**Given records**
@[simp] theorem till_stopLevels : (stopLevels s).till = s.till := by
  simp only [stopLevels]
  (repeat' split) <;> first | rfl | (simp; done)

@[simp] theorem till_unitStop : (unitStop s).till = s.till := by
  simp only [unitStop]
  (repeat' split) <;> first | rfl | (simp; done)

@[simp] theorem till_moveOver : (moveOver s).till = s.till := by
  simp only [moveOver]
  (repeat' split) <;> first | rfl | (simp; done)

@[simp] theorem till_strokesOver : (strokesOver s).till = s.till := rfl

@[simp] theorem till_setDue (k) : (setDue k s).till = s.till := by
  simp only [setDue]
  (repeat' split) <;> first | rfl | (simp; done)

@[simp] theorem till_cupMade : (cupMade s).till = s.till := by
  simp only [cupMade]
  (repeat' split) <;> first | rfl | (simp; done)

@[simp] theorem till_setRun (f) : (setRun f s).till = s.till := by
  simp only [setRun]
  (repeat' split) <;> first | rfl | (simp; done)

@[simp] theorem till_setCycle (f) : (setCycle f s).till = s.till := by
  simp only [setCycle]
  (repeat' split) <;> first | rfl | (simp; done)

@[simp] theorem till_releaseGrind : (releaseGrind s).till = s.till := by
  simp only [releaseGrind]
  (repeat' split) <;> first | rfl | (simp; done)

@[simp] theorem till_grcIdle : (grcIdle s).till = s.till := by
  simp only [grcIdle]
  (repeat' split) <;> first | rfl | (simp; done)

@[simp] theorem till_recordAbort (r) : (recordAbort r s).till = s.till := by
  simp only [recordAbort]
  (repeat' split) <;> first | rfl | (simp; done)

@[simp] theorem till_countPuck : (countPuck s).till = s.till := by
  simp only [countPuck]
  (repeat' split) <;> first | rfl | (simp; done)

@[simp] theorem till_endRun (c k) : (endRun c k s).1.till = s.till := by
  simp only [endRun]
  (repeat' split) <;> first | rfl | (simp; done)

@[simp] theorem till_disarm (c) : (disarm c s).1.till = s.till := by
  simp only [disarm]
  (repeat' split) <;> first | rfl | (simp; done)

/-! ### Reports that leave the till alone -/

@[simp] theorem till_armCommit (c o n) : (armCommit c o n s).till = s.till := by
  simp only [armCommit]
  (repeat' split) <;> first | rfl | (simp; done) | (simp; rfl)

@[simp] theorem till_offerPlainClaim : (offerPlainClaim s).till = s.till := by
  simp only [offerPlainClaim]
  (repeat' split) <;> first | rfl | (simp; done) | (simp; rfl)

@[simp] theorem till_offerClaim : (offerClaim s).till = s.till := by
  simp only [offerClaim]
  (repeat' split) <;> first | rfl | (simp; done) | (simp; rfl)

@[simp] theorem till_stuStepDownEnd : (stuStepDownEnd s).1.till = s.till := by
  simp only [stuStepDownEnd]
  (repeat' split) <;> first | rfl | (simp; done) | (simp; rfl)

@[simp] theorem till_suspended : (suspended s).till = s.till := by
  simp only [suspended]
  (repeat' split) <;> first | rfl | (simp; done) | (simp; rfl)

@[simp] theorem till_enterStretch : (enterStretch s).till = s.till := by
  simp only [enterStretch]
  (repeat' split) <;> first | rfl | (simp; done) | (simp; rfl)

@[simp] theorem till_grantedStep : (grantedStep s).till = s.till := by
  simp only [grantedStep]
  (repeat' split) <;> first | rfl | (simp; done) | (simp; rfl)

@[simp] theorem till_grantStep (k) : (grantStep k s).till = s.till := by
  simp only [grantStep]
  (repeat' split) <;> first | rfl | (simp; done) | (simp; rfl)

@[simp] theorem till_endWaiting (o) : (endWaiting o s).1.till = s.till := by
  simp only [endWaiting]
  (repeat' split) <;> first | rfl | (simp; done) | (simp; rfl)

@[simp] theorem till_countOverload : (countOverload s).1.till = s.till := by
  simp only [countOverload]
  (repeat' split) <;> first | rfl | (simp; done) | (simp; rfl)

@[simp] theorem till_failRun (o b) : (failRun o b s).1.till = s.till := by
  simp only [failRun]
  (repeat' split) <;> first | rfl | (simp; done) | (simp; rfl)

@[simp] theorem till_grindClosed : (grindClosed s).till = s.till := by
  simp only [grindClosed]
  (repeat' split) <;> first | rfl | (simp; done) | (simp; rfl)

@[simp] theorem till_clearServiceWish : (clearServiceWish s).1.till = s.till := by
  simp only [clearServiceWish]
  (repeat' split) <;> first | rfl | (simp; done) | (simp; rfl)

@[simp] theorem till_cancelledGrind : (cancelledGrind s).1.till = s.till := by
  simp only [cancelledGrind]
  (repeat' split) <;> first | rfl | (simp; done) | (simp; rfl)

@[simp] theorem till_cancelGrind (n) : (cancelGrind n s).1.till = s.till := by
  simp only [cancelGrind]
  (repeat' split) <;> first | rfl | (simp; done) | (simp; rfl)

@[simp] theorem till_brcStandby : (brcStandby s).till = s.till := by
  simp only [brcStandby]
  (repeat' split) <;> first | rfl | (simp; done) | (simp; rfl)

@[simp] theorem till_clearStandby : (clearStandby s).1.till = s.till := by
  simp only [clearStandby]
  (repeat' split) <;> first | rfl | (simp; done) | (simp; rfl)

@[simp] theorem till_stuckLatch (n) : (stuckLatch n s).1.till = s.till := by
  simp only [stuckLatch]
  (repeat' split) <;> first | rfl | (simp; done) | (simp; rfl)

@[simp] theorem till_endCupRun (p) : (endCupRun p s).1.till = s.till := by
  simp only [endCupRun]
  (repeat' split) <;> first | rfl | (simp; done) | (simp; rfl)

@[simp] theorem till_runState (st d) : (runState st d s).till = s.till := by
  simp only [runState]
  (repeat' split) <;> first | rfl | (simp; done) | (simp; rfl)

@[simp] theorem till_brcAbort (r) : (brcAbort r s).1.till = s.till := by
  simp only [brcAbort]
  (repeat' split) <;> first | rfl | (simp; done) | (simp; rfl)

@[simp] theorem till_grindOver : (grindOver s).1.till = s.till := by
  simp only [grindOver]
  (repeat' split) <;> first | rfl | (simp; done) | (simp; rfl)

@[simp] theorem till_grindAccept (a b c) : (grindAccept a b c s).1.till = s.till := by
  simp only [grindAccept]
  (repeat' split) <;> first | rfl | (simp; done) | (simp; rfl)

@[simp] theorem till_grantCup (o) : (grantCup o s).1.till = s.till := by
  simp only [grantCup]
  (repeat' split) <;> first | rfl | (simp; done) | (simp; rfl)

@[simp] theorem till_clcSuspend : (clcSuspend s).1.till = s.till := by
  simp only [clcSuspend]
  (repeat' split) <;> first | rfl | (simp; done) | (simp; rfl)

@[simp] theorem till_clcAbort (r b) : (clcAbort r b s).1.till = s.till := by
  simp only [clcAbort]
  (repeat' split) <;> first | rfl | (simp; done) | (simp; rfl)

@[simp] theorem till_beginStep (k) : (beginStep k s).1.till = s.till := by
  simp only [beginStep]
  (repeat' split) <;> first | rfl | (simp; done) | (simp; rfl)

@[simp] theorem till_clcStepEnd : (clcStepEnd s).1.till = s.till := by
  simp only [clcStepEnd]
  (repeat' split) <;> first | rfl | (simp; done) | (simp; rfl)

@[simp] theorem till_clcComplete (k) : (clcComplete k s).1.till = s.till := by
  simp only [clcComplete]
  (repeat' split) <;> first | rfl | (simp; done) | (simp; rfl)

@[simp] theorem till_composeClaim (b) : (composeClaim b s).1.till = s.till := by
  simp only [composeClaim]
  (repeat' split) <;> first | rfl | (simp; done) | (simp; rfl)

@[simp] theorem till_answerOffer (o) : (answerOffer o s).1.till = s.till := by
  simp only [answerOffer]
  (repeat' split) <;> first | rfl | (simp; done) | (simp; rfl)

@[simp] theorem till_beginFrame (k f) : (beginFrame k f s).till = s.till := by
  simp only [beginFrame]
  (repeat' split) <;> first | rfl | (simp; done) | (simp; rfl)

@[simp] theorem till_withdrawSlot (k) : (withdrawSlot k s).till = s.till := by
  simp only [withdrawSlot]
  (repeat' split) <;> first | rfl | (simp; done) | (simp; rfl)

@[simp] theorem till_accessAt (k) : (accessAt k s).1.till = s.till := by
  simp only [accessAt]
  (repeat' split) <;> first | rfl | (simp; done) | (simp; rfl)

@[simp] theorem till_isolatedRise : (isolatedRise s).1.till = s.till := by
  simp only [isolatedRise]
  (repeat' split) <;> first | rfl | (simp; done) | (simp; rfl)

@[simp] theorem till_offerTake (p) : (offerTake p s).till = s.till := by
  simp only [offerTake]
  (repeat' split) <;> first | rfl | (simp; done) | (simp; rfl)

@[simp] theorem till_offerRefresh (p) : (offerRefresh p s).till = s.till := by
  simp only [offerRefresh]
  (repeat' split) <;> first | rfl | (simp; done) | (simp; rfl)

@[simp] theorem till_lauAccess : (lauAccess s).1.till = s.till := by
  simp only [lauAccess]
  (repeat' split) <;> first | rfl | (simp; done) | (simp; rfl)

@[simp] theorem till_claimReport : (claimReport s).1.till = s.till := by
  simp only [claimReport]
  (repeat' split) <;> first | rfl | (simp; done) | (simp; rfl)

@[simp] theorem till_stuLower : (stuLower s).1.till = s.till := by
  simp only [stuLower]
  (repeat' split) <;> first | rfl | (simp; done) | (simp; rfl)

@[simp] theorem till_stuRise (p) : (stuRise p s).1.till = s.till := by
  simp only [stuRise]
  (repeat' split) <;> first | rfl | (simp; done) | (simp; rfl)

@[simp] theorem till_stuRetry : (stuRetry s).till = s.till := by
  simp only [stuRetry]
  (repeat' split) <;> first | rfl | (simp; done) | (simp; rfl)

@[simp] theorem till_stuHeatWish (h) : (stuHeatWish h s).1.till = s.till := by
  simp only [stuHeatWish]
  (repeat' split) <;> first | rfl | (simp; done) | (simp; rfl)

@[simp] theorem till_stuGrindWish (b) : (stuGrindWish b s).1.till = s.till := by
  simp only [stuGrindWish]
  (repeat' split) <;> first | rfl | (simp; done) | (simp; rfl)

@[simp] theorem till_stuCleanWish (b) : (stuCleanWish b s).1.till = s.till := by
  simp only [stuCleanWish]
  (repeat' split) <;> first | rfl | (simp; done) | (simp; rfl)

@[simp] theorem till_stuNeed : (stuNeed s).till = s.till := by
  simp only [stuNeed]
  (repeat' split) <;> first | rfl | (simp; done) | (simp; rfl)

@[simp] theorem till_arm (c o n) : (arm c o n s).1.till = s.till := by
  simp only [arm]
  (repeat' split) <;> first | rfl | (simp; done) | (simp; rfl)

@[simp] theorem till_stopRun (c) : (stopRun c s).1.till = s.till := by
  simp only [stopRun]
  (repeat' split) <;> first | rfl | (simp; done) | (simp; rfl)

@[simp] theorem till_grcRunEnded (cap) : (grcRunEnded cap s).1.till = s.till := by
  simp only [grcRunEnded]
  (repeat' split) <;> first | rfl | (simp; done) | (simp; rfl)

@[simp] theorem till_brcRunEnded (cap) : (brcRunEnded cap s).1.till = s.till := by
  simp only [brcRunEnded]
  (repeat' split) <;> first | rfl | (simp; done) | (simp; rfl)

@[simp] theorem till_clcRunEnded (cap) : (clcRunEnded cap s).1.till = s.till := by
  simp only [clcRunEnded]
  (repeat' split) <;> first | rfl | (simp; done) | (simp; rfl)

@[simp] theorem till_rateUpdate (c cap) : (rateUpdate c cap s).till = s.till := by
  simp only [rateUpdate]
  (repeat' split) <;> first | rfl | (simp; done) | (simp; rfl)

@[simp] theorem till_stopEvent (r) : (stopEvent r s).1.till = s.till := by
  simp only [stopEvent]
  (repeat' split) <;> first | rfl | (simp; done) | (simp; rfl)

@[simp] theorem till_grcStop : (grcStop s).1.till = s.till := by
  simp only [grcStop]
  (repeat' split) <;> first | rfl | (simp; done) | (simp; rfl)

@[simp] theorem till_brcStop (r) : (brcStop r s).1.till = s.till := by
  simp only [brcStop]
  (repeat' split) <;> first | rfl | (simp; done) | (simp; rfl)

@[simp] theorem till_clcStop (r) : (clcStop r s).1.till = s.till := by
  simp only [clcStop]
  (repeat' split) <;> first | rfl | (simp; done) | (simp; rfl)

@[simp] theorem till_grcGranted : (grcGranted s).1.till = s.till := by
  simp only [grcGranted]
  (repeat' split) <;> first | rfl | (simp; done) | (simp; rfl)

@[simp] theorem till_grcWithdrawn : (grcWithdrawn s).1.till = s.till := by
  simp only [grcWithdrawn]
  (repeat' split) <;> first | rfl | (simp; done) | (simp; rfl)

@[simp] theorem till_grcStartGrinder : (grcStartGrinder s).1.till = s.till := by
  simp only [grcStartGrinder]
  (repeat' split) <;> first | rfl | (simp; done) | (rename_i h; simp [grinderOn_some h])

@[simp] theorem till_brcEnter (st) : (brcEnter st s).1.till = s.till := by
  simp only [brcEnter]
  (repeat' split) <;> first | rfl | (simp; done) | (simp; rfl)

@[simp] theorem till_brcMove (b) : (brcMove b s).1.till = s.till := by
  simp only [brcMove]
  (repeat' split) <;> first | rfl | (simp; done) | (simp; rfl)

@[simp] theorem till_brcArrived (b) : (brcArrived b s).1.till = s.till := by
  simp only [brcArrived]
  (repeat' split) <;> first | rfl | (simp; done) | (simp; rfl)

@[simp] theorem till_brcEject : (brcEject s).1.till = s.till := by
  simp only [brcEject]
  (repeat' split) <;> first | rfl | (simp; done) | (simp; rfl)

@[simp] theorem till_brcStopOver : (brcStopOver s).1.till = s.till := by
  simp only [brcStopOver]
  (repeat' split) <;> first | rfl | (simp; done) | (simp; rfl)

@[simp] theorem till_brcProceed : (brcProceed s).1.till = s.till := by
  simp only [brcProceed]
  (repeat' split) <;> first | rfl | (simp; done) | (simp; rfl)

@[simp] theorem till_brcUnitIdle : (brcUnitIdle s).1.till = s.till := by
  simp only [brcUnitIdle]
  (repeat' split) <;> first | rfl | (simp; done) | (simp; rfl)

@[simp] theorem till_brcOffer : (brcOffer s).1.till = s.till := by
  simp only [brcOffer]
  (repeat' split) <;> first | rfl | (simp; done) | (simp; rfl)

@[simp] theorem till_brcHeat : (brcHeat s).1.till = s.till := by
  simp only [brcHeat]
  (repeat' split) <;> first | rfl | (simp; done) | (simp; rfl)

@[simp] theorem till_brcRegulator : (brcRegulator s).1.till = s.till := by
  simp only [brcRegulator]
  (repeat' split) <;> first | rfl | (simp; done) | (simp; rfl)

@[simp] theorem till_brcReadyCheck : (brcReadyCheck s).1.till = s.till := by
  simp only [brcReadyCheck]
  (repeat' split) <;> first | rfl | (simp; done) | (simp; rfl)

@[simp] theorem till_brcNoBase : (brcNoBase s).1.till = s.till := by
  simp only [brcNoBase]
  (repeat' split) <;> first | rfl | (simp; done) | (simp; rfl)

@[simp] theorem till_brcLineLost : (brcLineLost s).1.till = s.till := by
  simp only [brcLineLost]
  (repeat' split) <;> first | rfl | (simp; done) | (simp; rfl)

@[simp] theorem till_brcGrindReport (r) : (brcGrindReport r s).1.till = s.till := by
  simp only [brcGrindReport]
  (repeat' split) <;> first | rfl | (simp; done) | (simp; rfl)

@[simp] theorem till_brcGrindRefused : (brcGrindRefused s).1.till = s.till := by
  simp only [brcGrindRefused]
  (repeat' split) <;> first | rfl | (simp; done) | (simp; rfl)

@[simp] theorem till_brcServeStep : (brcServeStep s).1.till = s.till := by
  simp only [brcServeStep]
  (repeat' split) <;> first | rfl | (simp; done) | (simp; rfl)

@[simp] theorem till_brcStepEnd : (brcStepEnd s).1.till = s.till := by
  simp only [brcStepEnd]
  (repeat' split) <;> first | rfl | (simp; done) | (simp; rfl)

@[simp] theorem till_oruOffer : (oruOffer s).1.till = s.till := by
  simp only [oruOffer]
  (repeat' split) <;> first | rfl | (simp; done) | (simp; rfl)

@[simp] theorem till_oruCupPending : (oruCupPending s).1.till = s.till := by
  simp only [oruCupPending]
  (repeat' split) <;> first | rfl | (simp; done) | (simp; rfl)

@[simp] theorem till_clcOffer : (clcOffer s).1.till = s.till := by
  simp only [clcOffer]
  (repeat' split) <;> first | rfl | (simp; done) | (simp; rfl)

@[simp] theorem till_clcGranted : (clcGranted s).1.till = s.till := by
  simp only [clcGranted]
  (repeat' split) <;> first | rfl | (simp; done) | (simp; rfl)

@[simp] theorem till_clcLineLost : (clcLineLost s).1.till = s.till := by
  simp only [clcLineLost]
  (repeat' split) <;> first | rfl | (simp; done) | (simp; rfl)

@[simp] theorem till_clcStepDown : (clcStepDown s).1.till = s.till := by
  simp only [clcStepDown]
  (repeat' split) <;> first | rfl | (simp; done) | (simp; rfl)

**Goal of the exercise**
Scan the records for lines that hold "clearServiceWish", and reproduce each one you find.

**Your response**
@[simp] theorem till_clearServiceWish : (clearServiceWish s).1.till = s.till := by
  simp only [clearServiceWish]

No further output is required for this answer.